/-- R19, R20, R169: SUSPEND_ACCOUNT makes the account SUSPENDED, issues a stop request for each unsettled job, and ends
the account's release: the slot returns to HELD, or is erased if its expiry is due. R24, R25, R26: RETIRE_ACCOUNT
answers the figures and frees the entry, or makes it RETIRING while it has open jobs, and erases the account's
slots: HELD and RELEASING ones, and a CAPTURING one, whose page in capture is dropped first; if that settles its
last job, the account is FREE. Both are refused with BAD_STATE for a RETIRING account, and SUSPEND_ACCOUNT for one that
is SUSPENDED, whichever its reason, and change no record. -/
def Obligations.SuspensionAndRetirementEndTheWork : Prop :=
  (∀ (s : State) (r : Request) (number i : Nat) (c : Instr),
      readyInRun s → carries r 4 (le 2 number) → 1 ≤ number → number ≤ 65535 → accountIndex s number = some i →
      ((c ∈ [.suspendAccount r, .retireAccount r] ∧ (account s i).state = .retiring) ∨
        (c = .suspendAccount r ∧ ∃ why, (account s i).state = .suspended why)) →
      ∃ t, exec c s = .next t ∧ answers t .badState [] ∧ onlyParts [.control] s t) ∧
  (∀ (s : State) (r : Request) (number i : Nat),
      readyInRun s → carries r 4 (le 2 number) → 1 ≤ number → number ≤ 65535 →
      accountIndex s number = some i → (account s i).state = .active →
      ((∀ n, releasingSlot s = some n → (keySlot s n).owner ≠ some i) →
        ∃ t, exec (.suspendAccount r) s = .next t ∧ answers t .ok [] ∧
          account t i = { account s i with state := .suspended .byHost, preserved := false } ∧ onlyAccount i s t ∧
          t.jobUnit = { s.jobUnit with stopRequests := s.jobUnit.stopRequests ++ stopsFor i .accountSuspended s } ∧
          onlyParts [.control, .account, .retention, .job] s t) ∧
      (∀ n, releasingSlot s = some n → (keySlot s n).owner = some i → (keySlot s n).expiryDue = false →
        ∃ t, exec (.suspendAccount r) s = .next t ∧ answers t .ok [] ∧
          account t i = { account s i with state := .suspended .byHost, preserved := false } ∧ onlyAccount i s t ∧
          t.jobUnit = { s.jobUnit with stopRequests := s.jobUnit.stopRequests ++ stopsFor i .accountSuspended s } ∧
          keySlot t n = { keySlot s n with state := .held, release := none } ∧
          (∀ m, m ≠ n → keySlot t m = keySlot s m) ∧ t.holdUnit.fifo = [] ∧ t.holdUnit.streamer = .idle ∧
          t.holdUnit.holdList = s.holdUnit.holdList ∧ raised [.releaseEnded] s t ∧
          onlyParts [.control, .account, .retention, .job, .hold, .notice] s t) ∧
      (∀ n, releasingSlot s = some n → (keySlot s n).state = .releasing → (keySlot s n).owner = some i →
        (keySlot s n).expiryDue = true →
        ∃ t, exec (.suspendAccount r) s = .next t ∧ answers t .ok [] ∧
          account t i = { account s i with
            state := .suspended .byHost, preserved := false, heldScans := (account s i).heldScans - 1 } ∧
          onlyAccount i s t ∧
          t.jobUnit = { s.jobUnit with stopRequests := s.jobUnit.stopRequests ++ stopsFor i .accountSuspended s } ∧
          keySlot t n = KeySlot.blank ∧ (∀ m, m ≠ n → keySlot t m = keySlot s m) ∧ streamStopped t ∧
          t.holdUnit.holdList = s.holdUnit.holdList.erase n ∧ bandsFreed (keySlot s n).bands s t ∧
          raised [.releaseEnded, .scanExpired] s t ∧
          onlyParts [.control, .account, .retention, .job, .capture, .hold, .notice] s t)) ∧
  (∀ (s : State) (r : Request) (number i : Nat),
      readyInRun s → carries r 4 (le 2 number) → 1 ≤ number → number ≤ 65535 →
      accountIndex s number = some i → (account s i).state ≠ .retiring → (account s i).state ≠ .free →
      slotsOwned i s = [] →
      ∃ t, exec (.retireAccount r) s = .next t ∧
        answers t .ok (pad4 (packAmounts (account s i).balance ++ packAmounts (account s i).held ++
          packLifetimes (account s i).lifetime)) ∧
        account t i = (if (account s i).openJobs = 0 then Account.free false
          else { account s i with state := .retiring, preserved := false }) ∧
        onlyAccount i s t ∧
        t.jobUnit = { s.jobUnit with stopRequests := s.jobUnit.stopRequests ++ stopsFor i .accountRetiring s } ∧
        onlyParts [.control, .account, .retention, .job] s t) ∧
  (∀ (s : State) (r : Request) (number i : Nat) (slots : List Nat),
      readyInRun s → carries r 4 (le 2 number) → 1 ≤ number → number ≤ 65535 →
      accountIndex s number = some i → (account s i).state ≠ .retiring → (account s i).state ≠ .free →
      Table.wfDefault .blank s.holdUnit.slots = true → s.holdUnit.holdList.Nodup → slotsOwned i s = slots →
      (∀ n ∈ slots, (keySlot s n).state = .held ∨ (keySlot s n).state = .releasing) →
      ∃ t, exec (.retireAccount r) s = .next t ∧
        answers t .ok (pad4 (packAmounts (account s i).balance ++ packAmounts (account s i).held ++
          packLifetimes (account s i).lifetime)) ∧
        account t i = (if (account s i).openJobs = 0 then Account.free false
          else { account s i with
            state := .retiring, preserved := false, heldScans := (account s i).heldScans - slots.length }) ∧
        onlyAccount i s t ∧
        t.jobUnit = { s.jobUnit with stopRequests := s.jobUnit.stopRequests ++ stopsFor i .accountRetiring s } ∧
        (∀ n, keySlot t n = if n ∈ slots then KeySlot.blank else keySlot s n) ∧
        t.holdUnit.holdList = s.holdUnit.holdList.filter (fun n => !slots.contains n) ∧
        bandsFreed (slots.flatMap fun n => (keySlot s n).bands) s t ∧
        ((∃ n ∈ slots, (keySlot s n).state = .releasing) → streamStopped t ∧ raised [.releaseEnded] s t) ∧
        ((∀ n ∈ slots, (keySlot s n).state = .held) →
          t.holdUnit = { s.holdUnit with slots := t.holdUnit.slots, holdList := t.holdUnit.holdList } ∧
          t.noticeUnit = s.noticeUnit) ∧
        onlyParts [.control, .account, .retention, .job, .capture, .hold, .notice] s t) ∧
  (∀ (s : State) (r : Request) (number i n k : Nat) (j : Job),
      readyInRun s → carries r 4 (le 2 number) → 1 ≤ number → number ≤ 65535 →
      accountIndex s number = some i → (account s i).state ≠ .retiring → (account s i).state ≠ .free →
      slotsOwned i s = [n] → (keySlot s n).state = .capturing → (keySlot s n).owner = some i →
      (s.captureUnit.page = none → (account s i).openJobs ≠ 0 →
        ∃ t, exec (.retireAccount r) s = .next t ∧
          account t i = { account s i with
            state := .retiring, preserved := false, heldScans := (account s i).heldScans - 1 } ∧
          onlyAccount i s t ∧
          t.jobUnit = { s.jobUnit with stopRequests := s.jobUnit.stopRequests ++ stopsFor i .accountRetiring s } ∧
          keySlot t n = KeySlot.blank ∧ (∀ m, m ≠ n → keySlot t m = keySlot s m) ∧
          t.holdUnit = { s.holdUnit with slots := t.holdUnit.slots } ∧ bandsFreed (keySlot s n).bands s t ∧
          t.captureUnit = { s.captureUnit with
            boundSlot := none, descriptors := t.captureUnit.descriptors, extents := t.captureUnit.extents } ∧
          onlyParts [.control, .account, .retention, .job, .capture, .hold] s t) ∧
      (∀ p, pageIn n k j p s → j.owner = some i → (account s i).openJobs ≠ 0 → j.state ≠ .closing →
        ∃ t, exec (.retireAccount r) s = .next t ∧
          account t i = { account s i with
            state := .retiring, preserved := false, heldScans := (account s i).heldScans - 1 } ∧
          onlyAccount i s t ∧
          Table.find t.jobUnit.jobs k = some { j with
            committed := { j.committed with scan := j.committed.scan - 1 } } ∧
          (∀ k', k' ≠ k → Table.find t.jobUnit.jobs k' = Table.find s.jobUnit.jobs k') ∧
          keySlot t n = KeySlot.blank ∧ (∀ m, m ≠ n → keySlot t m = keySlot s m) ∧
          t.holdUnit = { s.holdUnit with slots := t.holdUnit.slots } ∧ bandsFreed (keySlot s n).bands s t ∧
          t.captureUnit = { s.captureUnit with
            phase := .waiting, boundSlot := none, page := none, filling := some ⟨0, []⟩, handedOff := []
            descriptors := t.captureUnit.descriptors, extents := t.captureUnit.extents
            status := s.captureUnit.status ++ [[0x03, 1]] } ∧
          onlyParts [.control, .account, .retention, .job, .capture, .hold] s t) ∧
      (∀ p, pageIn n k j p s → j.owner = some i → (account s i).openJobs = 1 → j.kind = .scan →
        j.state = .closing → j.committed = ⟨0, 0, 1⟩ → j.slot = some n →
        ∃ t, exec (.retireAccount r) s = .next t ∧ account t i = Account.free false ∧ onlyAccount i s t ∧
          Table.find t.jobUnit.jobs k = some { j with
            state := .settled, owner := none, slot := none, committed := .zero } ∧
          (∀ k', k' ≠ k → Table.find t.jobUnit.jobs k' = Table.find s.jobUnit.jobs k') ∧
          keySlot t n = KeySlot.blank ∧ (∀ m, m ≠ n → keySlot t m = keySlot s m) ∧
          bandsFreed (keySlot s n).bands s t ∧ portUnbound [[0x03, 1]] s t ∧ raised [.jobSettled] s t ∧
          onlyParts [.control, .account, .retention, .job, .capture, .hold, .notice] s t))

* * *

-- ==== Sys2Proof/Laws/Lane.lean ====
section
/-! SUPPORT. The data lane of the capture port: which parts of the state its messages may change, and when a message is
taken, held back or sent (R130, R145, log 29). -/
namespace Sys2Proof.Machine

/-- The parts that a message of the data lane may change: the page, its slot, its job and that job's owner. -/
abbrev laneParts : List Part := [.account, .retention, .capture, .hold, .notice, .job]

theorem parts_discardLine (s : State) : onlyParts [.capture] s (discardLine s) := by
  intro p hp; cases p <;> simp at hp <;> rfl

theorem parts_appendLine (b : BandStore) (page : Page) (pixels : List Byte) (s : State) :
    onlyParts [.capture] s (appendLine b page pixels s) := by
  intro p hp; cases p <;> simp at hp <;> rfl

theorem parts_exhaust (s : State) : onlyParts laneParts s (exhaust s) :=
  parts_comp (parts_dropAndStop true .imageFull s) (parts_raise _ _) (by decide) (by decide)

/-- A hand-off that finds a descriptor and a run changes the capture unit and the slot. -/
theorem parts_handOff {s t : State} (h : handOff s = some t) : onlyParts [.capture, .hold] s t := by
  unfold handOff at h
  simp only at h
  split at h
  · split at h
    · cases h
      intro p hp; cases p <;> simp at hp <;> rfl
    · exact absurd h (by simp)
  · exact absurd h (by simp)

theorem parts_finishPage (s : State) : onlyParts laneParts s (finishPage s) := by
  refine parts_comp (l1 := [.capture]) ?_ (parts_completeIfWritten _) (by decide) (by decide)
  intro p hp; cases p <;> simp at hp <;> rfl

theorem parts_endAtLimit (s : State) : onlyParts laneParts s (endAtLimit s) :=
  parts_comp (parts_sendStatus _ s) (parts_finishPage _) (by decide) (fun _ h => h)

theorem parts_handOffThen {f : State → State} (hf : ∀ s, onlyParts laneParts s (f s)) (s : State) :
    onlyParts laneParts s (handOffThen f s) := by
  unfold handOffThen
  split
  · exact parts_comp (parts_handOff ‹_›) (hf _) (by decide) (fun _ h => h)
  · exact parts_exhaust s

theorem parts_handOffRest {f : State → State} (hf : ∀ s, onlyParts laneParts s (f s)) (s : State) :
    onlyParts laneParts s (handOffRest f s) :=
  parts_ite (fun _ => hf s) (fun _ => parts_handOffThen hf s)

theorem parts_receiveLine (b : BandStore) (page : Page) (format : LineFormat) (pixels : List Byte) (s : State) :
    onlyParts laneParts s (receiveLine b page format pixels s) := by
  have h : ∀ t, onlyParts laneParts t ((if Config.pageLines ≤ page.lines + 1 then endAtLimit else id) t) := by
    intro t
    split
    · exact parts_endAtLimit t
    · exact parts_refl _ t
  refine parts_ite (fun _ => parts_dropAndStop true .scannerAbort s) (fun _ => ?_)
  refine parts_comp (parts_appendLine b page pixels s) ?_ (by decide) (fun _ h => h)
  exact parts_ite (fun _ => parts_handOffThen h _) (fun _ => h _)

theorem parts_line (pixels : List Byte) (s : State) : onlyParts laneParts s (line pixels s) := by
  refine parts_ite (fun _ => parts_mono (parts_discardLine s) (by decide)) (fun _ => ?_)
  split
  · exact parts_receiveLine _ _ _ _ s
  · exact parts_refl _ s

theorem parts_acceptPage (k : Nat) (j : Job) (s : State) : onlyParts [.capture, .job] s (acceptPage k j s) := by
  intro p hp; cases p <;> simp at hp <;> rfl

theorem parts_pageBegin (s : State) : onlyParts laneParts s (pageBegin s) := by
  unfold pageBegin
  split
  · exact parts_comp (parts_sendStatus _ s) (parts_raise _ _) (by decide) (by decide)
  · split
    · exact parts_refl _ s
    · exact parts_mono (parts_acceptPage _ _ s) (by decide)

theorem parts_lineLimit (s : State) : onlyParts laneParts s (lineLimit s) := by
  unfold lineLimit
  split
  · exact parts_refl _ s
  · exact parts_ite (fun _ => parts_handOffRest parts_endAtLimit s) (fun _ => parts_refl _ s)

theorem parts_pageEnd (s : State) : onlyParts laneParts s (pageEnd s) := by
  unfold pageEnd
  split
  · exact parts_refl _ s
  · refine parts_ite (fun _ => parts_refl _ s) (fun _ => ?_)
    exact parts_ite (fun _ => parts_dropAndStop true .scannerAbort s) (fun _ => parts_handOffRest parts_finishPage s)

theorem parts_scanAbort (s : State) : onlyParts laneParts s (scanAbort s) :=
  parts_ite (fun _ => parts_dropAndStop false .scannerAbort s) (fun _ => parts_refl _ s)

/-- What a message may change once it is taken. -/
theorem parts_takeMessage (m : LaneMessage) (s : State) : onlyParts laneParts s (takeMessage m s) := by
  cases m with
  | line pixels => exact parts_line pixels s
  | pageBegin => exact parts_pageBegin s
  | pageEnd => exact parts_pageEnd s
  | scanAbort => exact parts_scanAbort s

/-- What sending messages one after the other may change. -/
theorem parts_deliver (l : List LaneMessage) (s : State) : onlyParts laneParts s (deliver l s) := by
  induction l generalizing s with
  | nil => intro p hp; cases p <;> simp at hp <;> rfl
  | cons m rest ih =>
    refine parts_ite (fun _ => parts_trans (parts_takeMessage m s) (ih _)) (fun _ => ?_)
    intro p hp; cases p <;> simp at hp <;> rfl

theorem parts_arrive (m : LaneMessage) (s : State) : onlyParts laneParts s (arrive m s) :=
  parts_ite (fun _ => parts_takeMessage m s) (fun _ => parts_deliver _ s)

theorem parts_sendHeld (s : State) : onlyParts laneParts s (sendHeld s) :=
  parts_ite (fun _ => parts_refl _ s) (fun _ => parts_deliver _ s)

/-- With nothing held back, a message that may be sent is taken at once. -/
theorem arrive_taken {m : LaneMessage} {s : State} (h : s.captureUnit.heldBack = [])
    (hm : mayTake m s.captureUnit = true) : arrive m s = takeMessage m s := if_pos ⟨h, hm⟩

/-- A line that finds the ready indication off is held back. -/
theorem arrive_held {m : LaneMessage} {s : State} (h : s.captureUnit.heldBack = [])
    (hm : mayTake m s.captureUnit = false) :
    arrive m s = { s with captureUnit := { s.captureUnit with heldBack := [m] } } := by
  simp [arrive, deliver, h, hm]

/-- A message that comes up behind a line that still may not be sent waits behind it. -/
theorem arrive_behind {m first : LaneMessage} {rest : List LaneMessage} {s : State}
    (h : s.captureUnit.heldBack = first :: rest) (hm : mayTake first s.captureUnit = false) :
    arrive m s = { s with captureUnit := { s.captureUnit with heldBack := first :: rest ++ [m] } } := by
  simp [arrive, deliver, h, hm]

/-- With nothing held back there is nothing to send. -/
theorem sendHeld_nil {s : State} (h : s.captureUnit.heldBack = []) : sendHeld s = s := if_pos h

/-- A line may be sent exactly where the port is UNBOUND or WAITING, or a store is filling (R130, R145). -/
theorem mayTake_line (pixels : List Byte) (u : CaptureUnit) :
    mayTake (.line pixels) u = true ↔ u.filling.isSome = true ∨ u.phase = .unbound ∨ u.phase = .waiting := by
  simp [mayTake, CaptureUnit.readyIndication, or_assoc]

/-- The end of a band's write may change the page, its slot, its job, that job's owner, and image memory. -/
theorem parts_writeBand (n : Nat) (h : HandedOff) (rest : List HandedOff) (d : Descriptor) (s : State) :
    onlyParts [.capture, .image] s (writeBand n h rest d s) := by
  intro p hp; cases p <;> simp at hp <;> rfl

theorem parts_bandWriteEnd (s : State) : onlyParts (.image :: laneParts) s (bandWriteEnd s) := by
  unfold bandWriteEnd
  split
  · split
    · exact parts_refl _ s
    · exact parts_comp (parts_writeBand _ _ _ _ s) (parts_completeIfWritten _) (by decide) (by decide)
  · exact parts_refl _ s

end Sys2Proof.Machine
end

...

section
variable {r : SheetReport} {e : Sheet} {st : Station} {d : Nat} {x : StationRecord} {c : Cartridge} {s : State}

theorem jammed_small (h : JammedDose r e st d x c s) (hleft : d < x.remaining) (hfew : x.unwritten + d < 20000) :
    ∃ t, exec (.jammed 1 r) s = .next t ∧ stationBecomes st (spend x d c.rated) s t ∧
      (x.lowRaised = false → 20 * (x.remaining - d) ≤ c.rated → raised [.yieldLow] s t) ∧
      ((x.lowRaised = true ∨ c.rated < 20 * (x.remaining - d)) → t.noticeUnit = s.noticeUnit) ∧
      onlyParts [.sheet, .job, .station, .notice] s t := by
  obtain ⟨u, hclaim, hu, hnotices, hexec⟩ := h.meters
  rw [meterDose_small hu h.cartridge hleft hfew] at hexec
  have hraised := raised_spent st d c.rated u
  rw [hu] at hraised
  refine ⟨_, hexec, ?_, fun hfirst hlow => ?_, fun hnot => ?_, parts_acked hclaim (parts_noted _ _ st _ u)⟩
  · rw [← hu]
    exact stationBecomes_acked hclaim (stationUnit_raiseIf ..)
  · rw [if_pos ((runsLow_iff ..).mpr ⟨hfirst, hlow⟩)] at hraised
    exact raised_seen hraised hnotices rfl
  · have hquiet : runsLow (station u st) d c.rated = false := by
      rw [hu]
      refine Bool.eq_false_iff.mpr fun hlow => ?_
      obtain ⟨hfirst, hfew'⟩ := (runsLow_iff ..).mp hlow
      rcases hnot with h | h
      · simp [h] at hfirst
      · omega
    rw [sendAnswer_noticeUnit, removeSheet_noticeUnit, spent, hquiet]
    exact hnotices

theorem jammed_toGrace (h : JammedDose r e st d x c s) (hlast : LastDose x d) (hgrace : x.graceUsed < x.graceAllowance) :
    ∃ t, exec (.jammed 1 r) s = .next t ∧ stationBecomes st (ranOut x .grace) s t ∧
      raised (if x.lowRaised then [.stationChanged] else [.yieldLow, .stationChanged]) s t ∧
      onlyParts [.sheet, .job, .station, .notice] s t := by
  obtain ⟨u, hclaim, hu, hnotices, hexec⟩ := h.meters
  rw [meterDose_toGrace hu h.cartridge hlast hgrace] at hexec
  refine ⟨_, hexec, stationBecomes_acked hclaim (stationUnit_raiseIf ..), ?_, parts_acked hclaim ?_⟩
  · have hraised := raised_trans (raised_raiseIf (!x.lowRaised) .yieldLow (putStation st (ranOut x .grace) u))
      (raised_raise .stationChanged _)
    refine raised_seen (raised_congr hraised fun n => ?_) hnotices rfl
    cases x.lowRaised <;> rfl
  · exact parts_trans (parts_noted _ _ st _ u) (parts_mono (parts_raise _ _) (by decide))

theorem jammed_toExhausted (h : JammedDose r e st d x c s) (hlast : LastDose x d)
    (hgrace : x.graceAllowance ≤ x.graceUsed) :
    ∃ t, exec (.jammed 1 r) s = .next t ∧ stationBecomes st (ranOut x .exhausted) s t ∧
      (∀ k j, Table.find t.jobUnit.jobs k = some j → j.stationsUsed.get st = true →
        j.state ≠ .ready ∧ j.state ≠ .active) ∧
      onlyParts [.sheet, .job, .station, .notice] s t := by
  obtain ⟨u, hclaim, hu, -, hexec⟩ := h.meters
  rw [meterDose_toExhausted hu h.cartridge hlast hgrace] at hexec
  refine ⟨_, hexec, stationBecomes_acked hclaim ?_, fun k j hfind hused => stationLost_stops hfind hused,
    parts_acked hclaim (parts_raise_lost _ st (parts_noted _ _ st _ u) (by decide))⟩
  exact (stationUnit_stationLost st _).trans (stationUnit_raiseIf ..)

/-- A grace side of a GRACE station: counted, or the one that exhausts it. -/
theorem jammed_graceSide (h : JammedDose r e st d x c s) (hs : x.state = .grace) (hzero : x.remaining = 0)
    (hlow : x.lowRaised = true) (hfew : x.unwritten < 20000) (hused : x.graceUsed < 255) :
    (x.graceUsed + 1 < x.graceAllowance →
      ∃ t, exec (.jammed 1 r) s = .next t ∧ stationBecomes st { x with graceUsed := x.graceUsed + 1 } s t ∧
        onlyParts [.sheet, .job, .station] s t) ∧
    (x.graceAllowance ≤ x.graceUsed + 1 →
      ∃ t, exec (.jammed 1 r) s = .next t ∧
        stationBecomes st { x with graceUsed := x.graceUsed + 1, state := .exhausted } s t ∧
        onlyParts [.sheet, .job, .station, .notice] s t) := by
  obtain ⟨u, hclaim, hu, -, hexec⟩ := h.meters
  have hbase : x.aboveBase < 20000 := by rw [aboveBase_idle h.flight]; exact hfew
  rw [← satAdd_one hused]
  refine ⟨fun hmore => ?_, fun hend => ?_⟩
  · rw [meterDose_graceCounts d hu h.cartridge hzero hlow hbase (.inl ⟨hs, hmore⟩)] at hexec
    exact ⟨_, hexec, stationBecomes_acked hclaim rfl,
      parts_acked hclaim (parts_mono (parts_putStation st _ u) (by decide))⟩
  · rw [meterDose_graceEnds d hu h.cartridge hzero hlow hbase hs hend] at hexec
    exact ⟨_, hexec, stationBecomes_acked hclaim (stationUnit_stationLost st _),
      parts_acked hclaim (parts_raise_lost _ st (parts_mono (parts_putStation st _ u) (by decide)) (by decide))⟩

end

◆ TASK STATEMENT: Write down again, exactly as given, only the lines above that fall from the line with "phase := .waiting, boundSlot" to the line with "j.kind = .scan →", inclusive.

◆ REPLY:
            phase := .waiting, boundSlot := none, page := none, filling := some ⟨0, []⟩, handedOff := []
            descriptors := t.captureUnit.descriptors, extents := t.captureUnit.extents
            status := s.captureUnit.status ++ [[0x03, 1]] } ∧
          onlyParts [.control, .account, .retention, .job, .capture, .hold] s t) ∧
      (∀ p, pageIn n k j p s → j.owner = some i → (account s i).openJobs = 1 → j.kind = .scan →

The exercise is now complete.